Джонни сделал шаг вперед и положил одну руку на плечо Уайатту, а другую — Бэту.

— Почему бы нам не направиться в мой кабинет, выпить бренди, и, джентльмены, если вы хотите подраться, я согласен быть рефери.

Они засмеялись и пошли вслед за ним.

Кабинет в прошлом был библиотекой — большая комната, отделанная темным деревом со стенами, заставленными книжными полками, где были и огромные тома трудов по медицине, и полные собрания сочинений Шекспира и Диккенса в кожаных переплетах, а также современная литература — популярные издания Брет Гарта, Джека Лондона, Рекса Бича и Марка Твена.

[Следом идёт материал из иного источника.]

-- ==== Sys2Proof/Certificates/Slice0/Obligations.lean ====
section
/-! DEFINITION. The statements for the provers, and the vocabulary they share. The vocabulary speaks of
results as integers and of memory through the read of one byte, so that a statement does not repeat a
definition of the model. -/

namespace Sys2Proof.Claims

open Sys2Proof Sys2Proof.Machine

/-! ## What may differ, and what is stored -/

/-- Nothing but the general registers, the flags, memory, the queue, the bus unit's schedule and the
counter of free values differs. -/
def OnlyData (s t : State) : Prop :=
  t = { s with
    regs := t.regs, flags := t.flags, mem := t.mem, queue := t.queue, fills := t.fills, draws := t.draws }

/-- Nothing is stored: every byte reads as before, the queue and the schedule are as before. -/
def NoStore (s t : State) : Prop :=
  (∀ pa, t.physRead pa = s.physRead pa) ∧ t.queue = s.queue ∧ t.fills = s.fills

/-- `P_QUEUE_CAP` (00_scope.md R11). -/
def capacity (cfg : Config) : Nat := if cfg.busWidth = .bus8 then 4 else 6

/-- The physical address from which the bus unit reads the `k`-th byte after those in the queue (20_memory.md
R100). -/
def prefetchAddr (s : State) (k : Nat) : PhysAddr :=
  phys s.segs.cs (s.ip + BitVec.ofNat 16 (s.queue.length + k))

/-- A fill point (20_memory.md R100): as many bytes as the schedule's next entry says, but none above the
capacity, are appended, each read at its prefetch address; nothing else changes. The entry is a free value
unless planned; the schedule is the model's (log 6). -/
def Filled (s t : State) : Prop :=
  ∃ q, t = { s with queue := s.queue ++ q, fills := s.fills.tail } ∧
    q.length = min s.fills.head (capacity s.cfg - s.queue.length) ∧
    ∀ k b, q[k]? = some b → b = s.physRead (prefetchAddr s k)

/-- The queue keeps the bytes it holds while at most one byte or word is stored; a byte that the bus unit
appends, within the capacity, is that of memory at its prefetch address before or after the store (20_memory.md
R100, R104). -/
def QueueKept (s t : State) : Prop :=
  ∃ q, t.queue = s.queue ++ q ∧ t.queue.length ≤ max s.queue.length (capacity s.cfg) ∧
    ∀ k b, q[k]? = some b → b = s.physRead (prefetchAddr s k) ∨ b = t.physRead (prefetchAddr s k)

/-- The byte that a list of words, each at its offset of a segment, puts at a physical address. -/
def storedByte (sg : Word) (pa : PhysAddr) : List (Word × Word) → Option Byte
  | [] => none
  | (off, v) :: ws =>
    if pa = phys sg off then some (v.setWidth 8)
    else if pa = phys sg (off + 1#16) then some ((v >>> 8).setWidth 8)
    else storedByte sg pa ws

/-- Exactly the given words are stored, at their offsets of a segment: every other byte reads as before,
and so does a byte that the memory collaborator does not map. -/
def StoresWords (s t : State) (sg : Word) (ws : List (Word × Word)) : Prop :=
  (∀ pa, t.physRead pa =
    if isUnmapped s.cfg pa.toNat then s.physRead pa else (storedByte sg pa ws).getD (s.physRead pa)) ∧
  (∃ n, t.fills = Nat.iterate Schedule.tail n s.fills)

/-- Exactly one byte is stored. -/
def StoresByte (s t : State) (sg off : Word) (v : Byte) : Prop :=
  (∀ pa, t.physRead pa =
    if pa = phys sg off ∧ isUnmapped s.cfg pa.toNat = false then v else s.physRead pa) ∧
  (∃ n, t.fills = Nat.iterate Schedule.tail n s.fills)

/-- One word register is written, the others are as before. -/
def WritesReg (s t : State) (r : Reg) (v : Word) : Prop :=
  t.regs.get r = v ∧ ∀ r', r' ≠ r → t.regs.get r' = s.regs.get r'

/-- The word registers outside a list are as before. -/
def KeepsRegsBut (rs : List Reg) (s t : State) : Prop := ∀ r, r ∉ rs → t.regs.get r = s.regs.get r

/-- One byte register is written; the other byte registers, SP, BP, SI and DI are as before. -/
def WritesReg8 (s t : State) (r : Reg8) (v : Byte) : Prop :=
  t.regs.get8 r = v ∧ (∀ r', r' ≠ r → t.regs.get8 r' = s.regs.get8 r') ∧
    KeepsRegsBut [.ax, .cx, .dx, .bx] s t

/-- A byte is put at the place of an operand, and nothing else is written. -/
def PutsByte (s t : State) (v : Byte) : Loc Reg8 → Prop
  | .reg r => WritesReg8 s t r v ∧ NoStore s t
  | .mem sg off => t.regs = s.regs ∧ StoresByte s t sg off v ∧ QueueKept s t

/-- A word is put at the place of an operand, and nothing else is written. -/
def PutsWord (s t : State) (v : Word) : Loc Reg → Prop
  | .reg r => WritesReg s t r v ∧ NoStore s t
  | .mem sg off => t.regs = s.regs ∧ StoresWords s t sg [(off, v)] ∧ QueueKept s t

/-- TF, IF and DF are as before. -/
def SystemFlagsKept (f g : Flags) : Prop := g.TF = f.TF ∧ g.IF = f.IF ∧ g.DF = f.DF

/-! ## Flag rules -/

/-- An even number of 1 bits in the low byte. -/
def evenOnes {n : Nat} (r : BitVec n) : Bool := (List.range 8).countP (fun i => r.getLsbD i) % 2 == 0

/-- ZF, SF and PF from a result (41_arithmetic.md R250). -/
def ResultFlags {n : Nat} (r : BitVec n) (f : Flags) : Prop :=
  f.ZF = decide (r.toNat = 0) ∧ f.SF = decide (2 ^ (n - 1) ≤ r.toNat) ∧ f.PF = evenOnes r

/-- The result, CF, OF, ZF, SF and PF of `AddFlags_N` (R251). -/
def AddHolds {n : Nat} (a b : BitVec n) (c : Bool) (r : BitVec n) (f : Flags) : Prop :=
  r.toNat = (a.toNat + b.toNat + c.toNat) % 2 ^ n ∧
  f.CF = decide (2 ^ n ≤ a.toNat + b.toNat + c.toNat) ∧
  f.OF = ((a ^^^ r) &&& (b ^^^ r)).msb ∧ ResultFlags r f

Оправленные в рамки старые карты Аризоны и Техаса, а также других районов Запада занимали практически все свободное место на стенах наряду с портретом, написанным маслом, который Уайатт сначала принял за портрет Джонни, но потом разглядел, что это изображение старшего Холидэя, несколько романтизированное, списанное со старой фотографии, которую часто публиковали.

Вскоре Уайатт уже сидел в очень удобном красном кожаном кресле напротив хозяина дома, а рядом с ним Бэт в таком же кресле желтого цвета, в тон к дивану с тремя валиками, стоящему у стены справа. Обоим гостям принесли внушительные бокалы с бренди, и аромат темной жидкости был не хуже, чем приятное ощущение тепла в желудке.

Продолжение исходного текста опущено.